My wife [sexily] – “why don’t we…turn out the light?”
Me, a moth – “no”
Cliff diving? No thanks. I get all of my near death thrills by rolling my eyes when my wife asks me to move my feet while she vacuums.
95% of your time as a parent is spent trying to figure out who broke it, who stole it and who ate it
Missing someone is tough but you move on eventually & I’m no longer allowed to chaperone field trips.
2019: no carbs
2020: eats a loaf of Wonder Bread out of the bag like it’s popcorn at the movies
99% Indians work on the Principle of Rockets.
It doesn’t mean we aim for the sky.
It means, we don’t start work unless our tail is on fire
reminder: dont bring up serious subjects at the dinner table, some times its just not worth it
Hugh Jackman implies the existence of a small ackman
medusa but her hair is an anaconda
My 17yo just asked me how to make toast. There goes any hopes of a college scholarship.
Why do they call it house cleaning and not fighting grime?
Seven years ago THIS was all we had to worry about.

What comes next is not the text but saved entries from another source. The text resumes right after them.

-- ==== Sys2Proof/Safety.lean ====
section
/-!
DEFINITION. The terms in which claims are stated: what a command gives, the fuses' one-way rule, and which areas of
the state a command may change.
-/

namespace Sys2Proof.Machine

/-- The command runs and its next state satisfies `P`. -/
def Gives (c : Instr) (s : State) (P : State → Prop) : Prop := ∃ t, exec c s = .next t ∧ P t

/-- Firmware runs and a mailbox command waits as the oldest request, of a length its command takes, from a transport that may give it
(18 R565 to R567). -/
def Requested (s : State) (src : Transport) (cmd : Nat) (tag : BitVec 16) (priv : Bool) : Prop :=
  ∃ r, reqFront s src cmd tag = some r ∧ lengthOk cmd r.len = true ∧ s.mgt.running = true ∧ s.mgt.image ≠ .recovery ∧
    (priv = true → privileged s src = true)

/-- A bit of a page's PAGE_EVT (02 R81). -/
def State.evtBit (s : State) (pg b : Nat) : Bool := evtOf s.pages pg b

/-- A host's whole 32-bit write of a register meets no cause of a bus error (02 R70 to R80). -/
def Allowed (a : Access) (pg o : Nat) (v : Word) (s : State) : Prop :=
  s.hostUp a.part = true ∧ a.width = 4 ∧ fullBe a = true ∧ wordCauses s a.part (pg * 4096 + o) v = []

/-- A host's read meets no cause of a bus error (02 R46, R48, R70 to R76). -/
def ReadAllowed (a : Access) (off : Nat) (s : State) : Prop :=
  s.hostUp a.part = true ∧ off < 2 ^ 20 ∧ allReadCauses s a off = []

/-- The command completes the operation of a tag with a status, and its result and the next state satisfy `P`. -/
def Completes (c : Instr) (s : State) (t : Tag) (st : Byte) (P : Vector Word 6 → State → Prop) : Prop :=
  Gives c s (fun u => ∃ o, u.op? t = some o ∧ o.phase = .done st ∧ P o.result u)

/-- A message of a source, kind, severity and detector went out between two states, where its block's buffer of 4 had a
free place (17 R534, R535). -/
def Reported (src kind sev : Nat) (det : Byte) (s t : State) : Prop :=
  (look bufReset s.flt.bufs src).length < 4 →
    ∃ m ∈ look bufReset t.flt.bufs src, s.ident ≤ m.ident ∧ m.kind = BitVec.ofNat 6 kind ∧ m.sev = BitVec.ofNat 2 sev ∧ m.det = det

/-- A mailbox command has been answered on its transport (18 R565, R567). -/
def Answered (src : Transport) (cmd : Nat) (tag : BitVec 16) (status : Nat) (vals : List Nat) (t : State) : Prop :=
  .mailbox src cmd tag status vals ∈ t.outs

/-- The blown fuses stand no lower than an anti-rollback count and a lifecycle, which is one of the four states (16 R500,
R501; 18 R573). -/
def fusesAtLeast (r l : Nat) (s : State) : Prop :=
  r ≤ s.keys.fuse.rollback ∧ l ≤ s.keys.fuse.lifecycle ∧ s.keys.fuse.lifecycle ≤ 3

/-! ## Areas of the state and the commands that may change them -/

/-- An area of the state: its fields but the queue, and the words in force of the register file apart from the rest of
its pages (enables, events, locks). -/
inductive Area where
  | now | pwr | arb | halves | models | parts | ops | caps | jets | lanes | ports | ptp | ftn | keys | flt | ident | mgt
  | cnt | regs | pages | bars | outs | fresh
deriving DecidableEq, Repr

/-- Two states agree in an area. -/
def Area.same : Area → State → State → Prop
  | .now, s, t => t.now = s.now
  | .pwr, s, t => t.pwr = s.pwr
  | .arb, s, t => t.arb = s.arb
  | .halves, s, t => t.halves = s.halves
  | .models, s, t => t.models = s.models
  | .parts, s, t => t.parts = s.parts
  | .ops, s, t => t.ops = s.ops
  | .caps, s, t => t.caps = s.caps
  | .jets, s, t => t.jets = s.jets
  | .lanes, s, t => t.lanes = s.lanes
  | .ports, s, t => t.ports = s.ports
  | .ptp, s, t => t.ptp = s.ptp
  | .ftn, s, t => t.ftn = s.ftn
  | .keys, s, t => t.keys = s.keys
  | .flt, s, t => t.flt = s.flt
  | .ident, s, t => t.ident = s.ident
  | .mgt, s, t => t.mgt = s.mgt
  | .cnt, s, t => t.cnt = s.cnt
  | .regs, s, t => ∀ pg off, t.reg pg off = s.reg pg off
  | .pages, s, t => t.pages = s.pages
  | .bars, s, t => t.bars = s.bars
  | .outs, s, t => t.outs = s.outs
  | .fresh, s, t => t.fresh = s.fresh

def Area.all : List Area :=
  [.now, .pwr, .arb, .halves, .models, .parts, .ops, .caps, .jets, .lanes, .ports, .ptp, .ftn, .keys, .flt, .ident, .mgt,
   .cnt, .regs, .pages, .bars, .outs, .fresh]

/-- Events, their counters, and their interrupts or what masked vectors leave pending (02 R81; 15 R467, R479). -/
def Area.signal : List Area := [.pages, .cnt, .bars, .outs]

def Area.allBut (l : List Area) : List Area := Area.all.filter (fun a => !l.contains a)

/-- The areas that a command of each row may change; the others it leaves as they are. -/
def writesOf : Instr → List Area
  | .peerOkPersist .. => [.arb]
  | .sweeperVisit .. => [.ftn]
  | .standbyLineLock .. | .moscClassify .. | .moscReclassify .. | .lathReturnCmd .. | .loadStateReceived ..
  | .heartbeatSend .. | .heartbeatReceived .. | .freqMonitorEval .. | .signalLost .. | .signalPresent ..
  | .qualTimeElapsed .. | .disqHoldElapsed .. | .agreeDwellElapsed .. | .weightUpdate ..
  | .comparisonPeriodStart .. | .dwellExpiry .. | .cisternSecond .. | .sensorPresent .. | .slPdsClr ..
  | .selHoldElapsed .. | .pdsAgreeDwellElapsed .. => [.halves]
  | .pathHoldoffElapsed .. | .partnerTimeout .. | .followUpBuild .. => [.ports]
  | .grantCountdown .. | .delayRespTimeout .. => [.ptp]
  | .halfRepower .. | .breakerReclose .. | .thermRecover .. | .vauxOverload .. => [.pwr]
  | .primaryLineLock .. => [.halves, .fresh]
  | .logRecordWrite .. => [.mgt, .cnt]
  | .modelPersist .. => [.models, .cnt]
  | .ptpCancel .. | .grantRequest .. | .clientDelayReq .. | .l1SyncSend .. => [.ports, .ptp]
  | .preRegulatorsUp .. => [.pwr, .keys]
  | .irqCoalesceTimeout .. => [.cnt, .bars, .outs]
  | .aliveToggle .. => [.flt, .cnt, .outs]
  | .overflowMessage .. => [.flt, .ident, .cnt]
  | .esmcInfoSend .. => [.ports, .cnt, .outs]
  | .bootRestart .. => [.pwr, .mgt, .cnt]
  | .cntDetection .. => [.flt, .ident, .cnt, .pages]
  | .clkArbSwitch .. => Area.signal ++ [.arb]
  | .captureDetection .. => [.caps, .flt, .ident, .cnt, .pages]
  | .railCrossing .. => [.flt, .ident, .mgt, .cnt, .pages]
  | .peerOkRise .. | .resyncStart .. | .holdoffElapsed .. | .linkUp .. | .loopUpdate .. | .sensorLost ..
  | .efcTarget .. => Area.signal ++ [.halves]
  | .lathAcquireRetry .. => [.halves, .flt, .ident, .cnt, .pages]
  | .rampDone .. => Area.signal ++ [.jets]
  | .hiBer .. => Area.signal ++ [.lanes]
  | .qStopped .. => Area.signal ++ [.parts]
  | .completionWrite .. => [.parts, .ops, .cnt, .bars, .outs]
  | .pathSwitch .. | .bwWindow .. => Area.signal ++ [.ports]
  | .fltDetection .. => Area.signal ++ [.flt, .ident]
  | .modelInst .. | .learningPass .. => Area.signal ++ [.halves, .models]
  | .esmcPdu .. | .esmcTo .. => Area.signal ++ [.halves, .ports]
  | .clientAnnounce .. | .masterLost .. => Area.signal ++ [.halves, .ptp]
  | .measExtend .. | .measLock .. | .measLockTimeout .. | .eraseComplete .. => Area.signal ++ [.keys, .mgt]
  | .jetStart .. | .started .. | .jetRestart .. | .jetFallingEdge .. => Area.signal ++ [.ops, .jets]
  | .alarmFire .. | .nop .. | .fence .. | .fenceComplete .. | .timeRead .. | .alarmSet .. | .alarmCancel ..
  | .statsSnapshot .. | .pcieCompletionTimeout .. => Area.signal ++ [.parts, .ops]
  | .foreignAnn .. | .unicastRequest .. | .unicastCancel .. => Area.signal ++ [.ports, .ptp]
  | .digestReceived .. | .powerupSelftest .. | .domainDetection .. | .cisternDetection .. | .slDetection .. =>
    Area.signal ++ [.halves, .flt, .ident]
  | .loadInForce .. => Area.signal ++ [.halves, .jets, .fresh]
  | .moscQualWindow .. | .slotObservation .. | .atomTelemetry .. => Area.signal ++ [.halves, .mgt, .fresh]
  | .rateSet .. => Area.signal ++ [.halves, .parts, .ops]
  | .jetDetection .. => Area.signal ++ [.jets, .flt, .ident]
  | .portLinkUp .. => Area.signal ++ [.lanes, .ports, .fresh]
  | .eventArm .. => Area.signal ++ [.parts, .ops, .caps]
  | .entryFetch .. | .logRead .. => Area.signal ++ [.parts, .ops, .fresh]
  | .ptpSend .. => Area.signal ++ [.parts, .ops, .ports]
  | .ntpRequest .. | .ntsLaunch .. => Area.signal ++ [.ports, .ftn, .fresh]
  | .delayReqReceived .. => Area.signal ++ [.ports, .ptp, .fresh]
  | .thermWarn .. | .vbatLow .. => Area.signal ++ [.pwr, .flt, .ident]
  | .adopt .. | .requal .. => Area.signal ++ [.pwr, .halves, .mgt]
  | .feedDetected .. => Area.signal ++ [.pwr, .parts, .fresh]
  | .epochAdv .. => Area.signal ++ [.pwr, .ports, .ftn]
  | .xoLockTimeout .. | .moscLost .. | .lockLost .. | .toStandby .. | .xoBad .. | .toPrimary .. =>
    Area.signal ++ [.halves, .flt, .ident, .mgt]
  | .linkDown .. => Area.signal ++ [.halves, .lanes, .ports, .fresh]
  | .todMessage .. => Area.signal ++ [.halves, .mgt, .regs, .fresh]
  | .ptpDetection .. => Area.signal ++ [.halves, .ptp, .flt, .ident]
  | .exchangeComplete .. => Area.signal ++ [.halves, .ptp, .mgt, .fresh]
  | .frameReceived .. => Area.signal ++ [.lanes, .ports, .ptp, .fresh]
  | .jetSwitch .. | .jetPeriodEdge .. => Area.signal ++ [.ops, .jets, .regs, .fresh]
  | .getInfo .. | .getSensors .. | .getChallenge .. | .updateBegin .. | .updateData .. | .confirm ..
  | .mgtEthFrame .. => Area.signal ++ [.parts, .mgt, .regs, .fresh]
  | .captureEdge .. => Area.signal ++ [.parts, .ops, .caps, .fresh]
  | .halfResetEnd .. => Area.signal ++ [.pwr, .halves, .models, .mgt]
  | .ntsRequest .. => Area.signal ++ [.pwr, .ports, .ftn, .fresh]
  | .measuredBoot .. => Area.signal ++ [.ops, .jets, .keys, .mgt, .regs]
  | .restartMgt .. => Area.signal ++ [.parts, .flt, .mgt, .regs, .fresh]
  | .setPolicy .. | .clearLatch .. | .svnCommit .. => Area.signal ++ [.parts, .keys, .mgt, .regs, .fresh]
  | .crossingTimeout .. | .hpDetection .. => Area.signal ++ [.parts, .ops, .flt, .ident, .fresh]
  | .halfHeldInReset .. | .autoRst .. | .halfResetCmd .. => Area.signal ++ [.pwr, .arb, .halves, .flt, .regs]
  | .step5Complete .. => Area.signal ++ [.pwr, .parts, .lanes, .ftn, .regs]
  | .nowLatch .. | .txtsPop .. | .capPop .. | .fltLogPop .. | .indDataRead .. | .buserrLogPop .. =>
    Area.signal ++ [.parts, .caps, .ports, .flt, .ident, .fresh]
  | .mgtWdog .. | .mgtDetection .. => Area.signal ++ [.parts, .flt, .ident, .mgt, .regs, .fresh]
  | .frameTransmitted .. => Area.signal ++ [.parts, .ops, .ports, .ptp, .ftn, .fresh]
  | .cookieMint .. => Area.signal ++ [.pwr, .parts, .ops, .ports, .ftn, .fresh]
  | .ftnDetection .. => Area.signal ++ [.pwr, .ports, .ftn, .flt, .ident, .fresh]
  | .switch .. => Area.signal ++ [.arb, .halves, .ops, .jets, .ports, .regs, .fresh]
  | .resyncOrder .. => Area.signal ++ [.arb, .halves, .parts, .ops, .caps, .ptp, .fresh]
  | .tdcCalDetection .. => Area.signal ++ [.halves, .parts, .ops, .lanes, .ports, .flt, .ident, .regs]
  | .keyDerive .. | .keyReplace .. => Area.signal ++ [.pwr, .parts, .ops, .ports, .ptp, .ftn, .keys, .mgt]
  | .linkLost .. => Area.signal ++ [.arb, .halves, .parts, .ops, .caps, .ptp, .flt, .ident, .fresh]
  | .portDetection .. => Area.signal ++ [.halves, .parts, .ops, .lanes, .ports, .flt, .ident, .regs, .fresh]
  | .partitionReset .. => Area.signal ++ [.parts, .ops, .caps, .ports, .keys, .flt, .ident, .regs, .fresh]
  | .claimParityClear .. => Area.signal ++ [.pwr, .arb, .halves, .parts, .ops, .jets, .ports, .ptp, .ftn]
  | .packetBoundary .. => Area.signal ++ [.pwr, .halves, .parts, .ops, .lanes, .ports, .ptp, .ftn, .regs]
  | .lathLock .. => Area.signal ++ [.pwr, .arb, .halves, .parts, .ops, .caps, .jets, .lanes, .ports, .regs, .fresh]
  | .claimChange .. => Area.signal ++ [.pwr, .arb, .halves, .parts, .ops, .caps, .jets, .ports, .ptp, .ftn, .fresh]
  | .claimParityError .. =>
    Area.signal ++ [.pwr, .arb, .halves, .parts, .ops, .jets, .ports, .ptp, .ftn, .flt, .ident]
  | .keyDetection .. => Area.signal ++ [.pwr, .parts, .ops, .ports, .ptp, .ftn, .keys, .flt, .ident, .mgt, .fresh]
  | .bootRomStart .. | .tamper .. => Area.allBut [.now, .arb, .halves, .models, .jets, .lanes, .regs]
  | .halfDetection .. => Area.allBut [.now, .models, .lanes, .keys, .mgt, .regs]
  | .thermTrip .. => Area.allBut [.now, .models, .lanes, .keys, .mgt]
  | .beatBoundary .. => Area.allBut [.models, .caps, .lanes, .keys]
  | .queueOpTimeout .. | .engineWatchdog .. => Area.allBut [.now, .arb, .models, .mgt]
  | .pageSoftReset .. => Area.allBut [.now, .models, .mgt]
  | .selftestResult .. => Area.allBut [.now, .arb, .models]
  | .faultDetection .. => Area.allBut [.now, .models]
  | .trowelArm .. | .forceHold .. | .jetKill .. | .hrxTail .. | .ftnKill .. | .sqTail .. | .cqHead ..
  | .queueEnable .. | .queueDisable .. | .mbxGo .. | .keyZeroise .. | .keyZeroiseAll .. | .fltResume ..
  | .fltRetest .. | .fltInjWdog .. | .chainWrite .. | .pageLock .. | .pageEnable .. | .srst .. | .eventClear ..
  | .faultClear .. | .inject .. | .applyHold .. | .applyRelease .. | .discard .. | .indAddrWrite ..
  | .indCtlWrite .. | .indDataWrite .. | .registerWrite .. => Area.allBut [.now]
  | .feedLost .. | .breakerTrip .. | .resetN .. | .thermCommon .. | .faultMessageAccepted .. | .chipReset ..
  | .updateEnd .. | .enterRma .. | .decommission .. => Area.all

end Sys2Proof.Machine
end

HIM: isn’t wintertime just so romantic
ME (smiles & my lips crack open & blood starts pouring down my chin): oh definitely
My brother might be 38, but he just figured out he can control my television with his phone, and he is absolutely using that power to bug the shit out of me.
I feel like I’d do well in a zombie apocalypse. Not from survival or fighting skills. I just think the zombies would just recognize my similar dislike of moving quickly and enjoyment of biting people and accept me as one of their own.
[Witches Kitchen]
Mama: I made you a birthday cake and I used pig blood so it’s nice and moist
Daughter: wow okay that’s gross
Mama: what, I thought you liked pig blood?
Daughter: oh I do, but stop saying moist
the guy who invented constellations was like “see those 4 stars? that’s a bear” and everyone else was just too busy trying to not die from the plague to fight him on it
If you aren’t tying damsels in distress to railroad tracks while laughing maniacally, your curly moustache is going to waste
ME: Hey they’re playing our song.
HER: This isn’t our song.
ME: [turning up “Go Your Own Way”] Yes it is, Karen. I want a divorce.
“Your resume has MPGMA listed under hobbies. What exactly is that?”
Making people guess the meaning of acronyms.
I took my 5y/o to a protest hoping to get a woke-baby quote from him but instead he said “cool, a yelling party” and then screamed for a bit
Appetizer is the Latin word meaning I’m hungry now and don’t wanna wait for big food
I feel most productive at work when I repeatedly click back and forth on the 18 tabs I have open and just know that the work is still there
My kids heard, “Sorry. Life is over as you know it. May as well curl up and die.” What she said was, “Sorry, our shake machine is down.”